Over the past few days Manuel Serrano has been helping me improve the speed of my n-body integrator by changing the behavior of Bigloo's threading when run in single-threaded mode on OS X. There is a function in runtime/Clib/cthread.c called denv_get which, I assume, gets some representation of the current dynamic environment. Since the cthread.c functions are really stubs for a more complete thread implementation denv_get is really short---it compiles to about 5 instructions (including prelude and post-lude) on my machine. Unfortunately, in the beta version of 2.7a from 18Aug denv_get was installed as the function to get the dynamic environment through a function pointer, preventing its inlining by the C compiler. My n-body code was spending upwards of 50% of its time in denv_get (remember: 5 instructions!). Manuel had me insert #define BGL_DYNAMIC_ENV_ALTERNATE 1 in runtime/Include/bigloo.h from the newest beta of 2.7a (12Sept)1. This apparently allowed for inlining of denv_get in single-threaded mode---presto: faster by a factor of two.
I'm mentioning this for two reasons: 1. Manuel is really cool to take so much time to help me with my performance issue. 2. If you use OS X and Bigloo 2.7a beta, you should definitely get the 12Sept version and insert #define BGL_DYNAMIC_ENV_ALTERNATE 1 into runtime/Include/bigloo.h!
In other news, Maunel has used my patch fixing a problem with the build script which was preventing the building of the compiler with shared libraries even when the --sharedcompiler=yes option was provided to configure. This makes it much simpler to build a bigloo linked against dynamic libraries on OS X. All you have to do is make sure to provide --sharedcompiler=yes (and, if you like, --sharedbde=yes) to configure. Then edit the Makefile.config, changing the following variables:
- LDFLAGS=-dynamiclib -single_module
Finally, I'd just like to put in a plug for SHARK, Apple's profiler that comes with OS X. You can profile a running process, obtaining a call graph with who-calls-who and elapsed time in each call path, see the memory usage pattern (and page faults), look at the disassembled object code with color-coded hot spots and pipeline stalls, and get helpful advice like using the reciprocal square root estimate assembly instruction rather than the math library sqrt when you don't need super accuracy. I can't imagine the amount of effort it would have been to do the profiling I've done today and yesterday with gprof!

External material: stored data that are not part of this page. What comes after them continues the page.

-- ==== Sys2Proof/Tests/Slice0.lean ====
section
/-! SUPPORT. The model's own tests: ill-formed commands refused, and a state and operands that meet the hypotheses of each
statement, at the bounds of its clauses, with what the command then does. -/

set_option Elab.async false

namespace Sys2Proof.Tests

open Sys2Proof.Machine

/-! ### Small states -/

/-- The state a command leads to. -/
def after (c : Instr) (s : State) : State :=
  match exec c s with
  | .next t => t
  | .fault _ => s
  | .refused _ => s

/-- The state a step leads to. -/
def stepped (s : State) : State :=
  match step s with
  | .next t => t
  | .fault _ => s
  | .refused _ => s

/-- Word o of page p. -/
def cell (p o v : Nat) : Nat × Word := (p * 64 + o, word v)

/-- Reset with nothing in flight. -/
def quiet : State := State.reset.setPosts []

/-- Bank A live with the words given, in rising order. -/
def live (ws : List (Nat × Word)) : State :=
  quiet.setBanks { Banks.atReset with
    live := some .a, generation := 1
    a := { mem := ws, status := List.replicate 79 .written, stamp := some 1 } }

/-- The run level of every block that holds one. -/
def atLevel (l : RunLevel) (s : State) : State :=
  (((s.setRc { s.rc with level := l }).setRing { s.ring with level := l }).setCycles { s.cycles with level := l }).setMu
    { s.mu with level := l }

/-- A row with its resolved value and output. -/
def row (k : RowKind) (normal : Option Nat) (out : Nat) : Row where
  kind := k
  dst := 9
  port := 0
  normal := normal
  cycle := none
  resolved := out
  commanded := out
  lastSent := none
  dirty := false

/-- The state with these rows. -/
def withRows (rs : List Row) (s : State) : State := s.setInter { s.inter with rows := rs }

/-- The state with a cycle running. -/
def running (c : Cycle) (s : State) : State := s.setCycles { s.cycles with running := some c }

/-- A running cycle at a step. -/
def cycleAt (k : CycleKind) (st : CycleStep) : Cycle := { Cycle.queued k with step := st, stepTimer := some 5, endTemp := 50, flowTime := 30 }

/-- The state with a request at the head of its queue. -/
def asked (payload : List Word) (s : State) : State := s.setMu { s.mu with queue := [{ src := 3, payload := payload }] }

/-- The request `asked` puts there. -/
def request (payload : List Word) : Request := { src := 3, payload := payload }

/-! ### Ill-formed commands -/

theorem test_wf_empty_run : Instr.wf (.rxFrame []) = false := by decide
theorem test_wf_store_range : Instr.wf (.zoneStore 0 .rh 1001 .good) = false ∧
    Instr.wf (.zoneStore 0 .temp (-401) .good) = false ∧ Instr.wf (.zoneStore 0 .rh 5 .fault) = false := by decide
theorem test_wf_outputs : Instr.wf (.translatorOutputChanged .compressor 2) = false ∧
    Instr.wf (.cycleOutputChanged .heater 101) = false := by decide
theorem test_wf_sweep_numbers : Instr.wf (.sweepClose 256 true) = false ∧ Instr.wf (.zoneReview 256) = false ∧
    Instr.wf (.interlockSweepBegin 256) = false ∧ Instr.wf (.banksSweepBegin 256) = false := by decide
theorem test_wf_requests : Instr.wf (.normalRequests 8 []) = false ∧
    Instr.wf (.normalRequests 1 [{ node := 32, port := 0, position := 0 }]) = false ∧
    Instr.wf (.normalRequests 1 [{ node := 3, port := 4, position := 0 }]) = false ∧
    Instr.wf (.normalRequests 1 [{ node := 3, port := 0, position := 101 }]) = false ∧
    Instr.wf (.runRequest .compressor 2) = false ∧ Instr.wf (.runRequest .heater 0) = false ∧
    Instr.wf (.runRequest .pump 1) = false ∧ Instr.wf (.stopRequest .pump) = false := by decide
theorem test_wf_plans : Instr.wf (.cyclePlan .regen [{ target := .blower, value := 8 }]) = false ∧
    Instr.wf (.cyclePlan .regen [{ target := .damper 8 0 0, value := 0 }]) = false ∧
    Instr.wf (.cyclePlan .regen [{ target := .compressor, value := 2 }]) = false ∧
    Instr.wf (.cyclePlan .regen [{ target := .heater, value := 101 }]) = false ∧
    Instr.wf (.cyclePlan .regen [{ target := .pump, value := 2 }]) = false := by decide
theorem test_wf_inhibits : Instr.wf (.inhibitClaim .door) = false ∧ Instr.wf (.inhibitRelease .door) = false := by decide
theorem test_wf_samples : Instr.wf (.blowerFbSample (some (8, .good))) = false ∧
    Instr.wf (.dryingCoilTemp (some (851, .good))) = false ∧ Instr.wf (.cycleCoilTemp (some (-401, .good))) = false ∧
    Instr.wf (.dpSample .pre (some (2001, .good))) = false ∧ Instr.wf (.pumpFlow (some (5001, .good))) = false := by decide
theorem test_wf_qualities : Instr.wf (.blowerFbSample (some (7, .fault))) = false ∧
    Instr.wf (.dryingCoilTemp (some (0, .none))) = false ∧ Instr.wf (.cycleCoilTemp (some (0, .fault))) = false ∧
    Instr.wf (.tankLevel (some (15, .none))) = false ∧ Instr.wf (.dpSample .sorb (some (0, .none))) = false ∧
    Instr.wf (.pumpFlow (some (5000, .fault))) = false ∧ Instr.wf (.pumpFlow (some (5000, .clamped))) = true ∧
    Instr.wf (.tankLevel none) = true := by decide
/-- A record of an idle review. -/
def idleRecord : AllocRecord where
  sweep := 0
  idle := true
  step := 0
  airflow := 0
  applied := true
  effective := List.replicate 8 0
  request := List.replicate 8 0
  assigned := List.replicate 8 0
  position := List.replicate 8 none

theorem test_wf_records : Instr.wf (.dryingAllocation { idleRecord with step := 8 }) = false ∧
    Instr.wf (.filterAllocation { idleRecord with effective := [] }) = false ∧
    Instr.wf (.filterAllocation { idleRecord with airflow := 2001 }) = false := by decide
theorem test_wf_outcomes : Instr.wf (.dryingCycleOutcome .pumpOut .done) = false ∧
    Instr.wf (.profileOutcome .done [some [(2, 10), (1, 10)]]) = false ∧
    Instr.wf (.profileOutcome .done [some [(8, 10)]]) = false := by decide
theorem test_wf_amounts : Instr.wf (.deposit 65536 false) = false ∧ Instr.wf (.removal 65536 false) = false := by decide
/-- The report of an empty tank. -/
def emptyReport : TankReport :=
  { state := .normal, estimate := 0, known := true, certain := true, probe := some 0, empty := true }

theorem test_wf_report : Instr.wf (.tankReport { emptyReport with probe := some 16 }) = false := by decide
theorem test_wf_loader : Instr.wf (.loaderReadComplete [0#16]) = false := by decide
theorem test_wf_wake : Instr.wf (.wakeEvent .temp 0) = false ∧ Instr.wf (.wakeEvent .voc 501) = false := by decide

/-! ### A small appliance -/

/-- Live tables: a HEAD of zone 2 at address 5, a blower at 6, its damper at 7, a compressor at 8, a tank at 9, a heater at 10;
the controller at 3. HEAD channels 0 to 3 store PM-FINE with WAKE, accumulate into 0, take PAGE-NEXT and toggle boost. -/
def tables : List (Nat × Word) :=
  [cell 16 0 0x2800, cell 16 4 0x4000, cell 16 8 0x6000, cell 16 12 0x6040] ++
  [cell 64 10 0x8202, cell 64 11 0xFFFF, cell 64 12 0x830F, cell 64 13 0xFFFF, cell 64 14 0x840F, cell 64 15 0xFFF2] ++
  [cell 64 16 0x850F, cell 64 17 0xFFFF, cell 64 18 0x860F, cell 64 19 0xFFFF, cell 64 20 0x870F, cell 64 21 0xFFFF] ++
  [cell 65 0 256, cell 65 3 1000] ++
  [cell 70 0 500, cell 70 1 100, cell 70 2 20, cell 70 3 100, cell 70 4 50, cell 70 5 100, cell 70 6 100, cell 70 7 100] ++
  [cell 73 0 100, cell 73 1 200, cell 73 2 300, cell 73 3 400, cell 73 4 500, cell 73 5 600, cell 73 6 700] ++
  [cell 73 9 200, cell 73 15 20, cell 73 16 7, cell 73 17 3] ++
  [cell 74 0 2, cell 74 1 60, cell 74 2 120, cell 74 3 10, cell 74 4 40, cell 74 5 20, cell 74 6 50, cell 74 7 60] ++
  [cell 74 8 300, cell 74 9 600] ++
  [cell 75 1 5000, cell 75 2 100, cell 75 3 4000, cell 75 4 4500, cell 75 5 500, cell 75 6 200, cell 75 7 1] ++
  [cell 75 9 1000, cell 75 23 5000] ++
  [cell 76 0 1, cell 76 2 10000, cell 76 3 80, cell 76 4 50, cell 76 5 100, cell 76 24 1000] ++
  [cell 77 0 3, cell 77 1 50, cell 77 2 600, cell 77 3 30, cell 77 4 300, cell 77 5 50, cell 77 6 4, cell 77 7 900] ++
  [cell 77 8 300, cell 77 9 20, cell 77 10 30] ++
  [cell 78 0 40, cell 78 1 4, cell 78 2 4, cell 78 3 3, cell 78 4 3, cell 78 5 60, cell 78 6 30, cell 78 7 500] ++
  [cell 78 8 700, cell 78 9 200, cell 78 10 1]

/-- The rows the tables call for, the blower at a step, the compressor as given. -/
def plantRows (step comp : Nat) : List Row :=
  [row .blower (some step) step, row (.damper 2) none 0, row .compressor (some comp) comp, row .heater none 0]

/-- The appliance in ACTIVE, sweeps on, zone 2 LIVE with a tank half known. -/
def plant : State :=
  let s := atLevel .active (live tables)
  let z : Zone := { Zone.fresh .live (some 5) with clean := 60, cleanMark := true }
  ((s.setRing { s.ring with enabled := true, timer := some 40 }).setZones
    (s.zones.set 2 z)).setWater { s.water with kind := some .tank, state := .unknown, fitted := true }

theorem test_tables_canonical : plant.MemoriesWf := by decide +kernel
theorem test_plant_queues_sound : plant.QueuesBounded ∧ plant.SweepRecordSound := by decide +kernel
theorem test_plant_accumulators_sound : plant.AccumulatorsSound := by decide +kernel
theorem test_plant_zones_sound : plant.ZonesSound := by decide +kernel
theorem test_plant_door_sound : plant.DoorLaw := by decide +kernel
theorem test_plant_proof_sound : plant.ProofLaw := by decide +kernel
theorem test_plant_floor_sound : plant.FloorLaw := by decide +kernel
theorem test_plant_fault_sound : plant.ProofHasBlower ∧ plant.FaultSound ∧ plant.FloatLaw := by decide +kernel
theorem test_plant_estimates_sound : plant.EstimatesBounded := by decide +kernel
theorem test_plant_cycles_banks : plant.CycleLaw ∧ plant.BankLaw := by
  constructor
  · decide +kernel
  · decide +kernel
theorem test_plant_steps : stepped plant ≠ plant ∧ (stepped plant).pending = [] := by decide +kernel

/-! ### The machine as a whole -/

theorem test_step_runs_front : step (quiet.setPending [.planRelease]) = exec .planRelease quiet := rfl
theorem test_idle_cases : quiet.pending = [] ∧ (quiet.setHeld true).held = true ∧
    State.reset.posts = .conditionPost .doorOpen false :: State.reset.posts.tail ∧ quiet.posts = [] ∧
    (asked [0x0100#16, 0#16] quiet).headRequest = some (request [0x0100#16, 0#16], []) ∧
    quiet.headRequest = none ∧ quiet.portWork = false ∧
    (quiet.setRing { quiet.ring with port := some { words := [1#16], soft := true } }).sendingSoft = true ∧
    (quiet.setRing { quiet.ring with forward := [[1#16]] }).portWork = true := by decide +kernel
theorem test_own_work : (quiet.setRing { quiet.ring with forward := [[1#16]] }).portWork = true ∧
    (quiet.setRing { quiet.ring with forward := [[1#16]] }).sendingSoft = false ∧
    (quiet.setRing { quiet.ring with port := some { words := [1#16], soft := true } }).portWork = true := by decide +kernel
theorem test_cut_off : quiet.ring.port = none ∧ (after (.rstNLow 3) quiet).lines = quiet.lines ∧
    (after (.rstNLow 1) (quiet.setRing { quiet.ring with port := some { words := [7#16, 8#16], soft := false } })).lines =
      { quiet.lines with tx := [7#16], txOpen := true } ∧
    (after (.rstNLow 2) (quiet.setRing { quiet.ring with port := some { words := [7#16, 8#16], soft := false } })).lines =
      { quiet.lines with tx := [7#16, 8#16], txOpen := false } ∧
    (after (.rxFrame [9#16]) ((quiet.setHeld true).setLines { quiet.lines with tx := [7#16], txOpen := true })).lines.tx =
      [7#16, 9#16] := by decide +kernel
theorem test_held_lines : (quiet.setHeld true).held = true ∧
    (after (.rxFrame [7#16]) (quiet.setHeld true)).lines.tx = [7#16] ∧
    (after (.setupLineChange true) (quiet.setHeld true)).lines.setup = true ∧
    (after (.doorLineChange true) (quiet.setHeld true)).lines.door = true ∧
    (after (.floatLineChange true) (quiet.setHeld true)).lines.float = true := by decide +kernel
theorem test_tick_bounds : quiet.subTick < 19 ∧ (quiet.setSubTick 18).subTick < 19 ∧ 19 ≤ (quiet.setSubTick 19).subTick ∧
    quiet.tick.subTick = 1 ∧ (quiet.setSubTick 19).tick.inter.clock = .off 1 ∧ quiet.due = [] ∧ quiet.dueExpiry = none ∧
    (quiet.setRing { quiet.ring with timer := some 1 }).due = [] ∧
    (quiet.setRing { quiet.ring with timer := some 1 }).tick.dueExpiry = some .sweepTimerExpiry := by decide +kernel
theorem test_tick_cycle :
    ((running { cycleAt .defrost .melt with stepTimer := some 1 } quiet).setSubTick 19).tick.due = [.stepTimerExpiry] ∧
    ((running { cycleAt .regen .heat with stepTimer := some 1, held := true } quiet).setSubTick 19).tick.due = [] ∧
    ((running { cycleAt .defrost .melt with cycleTimer := some 0 } quiet)).due = [.cycleTimerExpiry] ∧
    (quiet.setInter { quiet.inter with settle := some 1, clock := .on 1023 }).inter.settle = some 1 := by decide +kernel
theorem test_due_holds : quiet.zones.length = 8 ∧
    (quiet.setZones (quiet.zones.set 7 { Zone.fresh .live none with boost := some 0, window := some 0 })).due =
      [.boostTimerExpiry 7, .windowTimerExpiry 7] ∧
    (quiet.setZones (quiet.zones.set 7 { Zone.fresh .live none with boost := some 1, window := some 1 })).due = [] := by
  decide +kernel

Bigloo works quite well with SHARK, since it outputs relatively idiomatic C code (though you might have to de-mangle function names with bigloo-demangle); other compilers like Gambit-C (C used as assembler) or Chicken (C used in CPS) wouldn't give you code that SHARK would help with much.
Eventually I'll get back to Scheme-y things (I haven't written a good macro in days!), but I thought it would be good to get down some of the things I've been doing lately.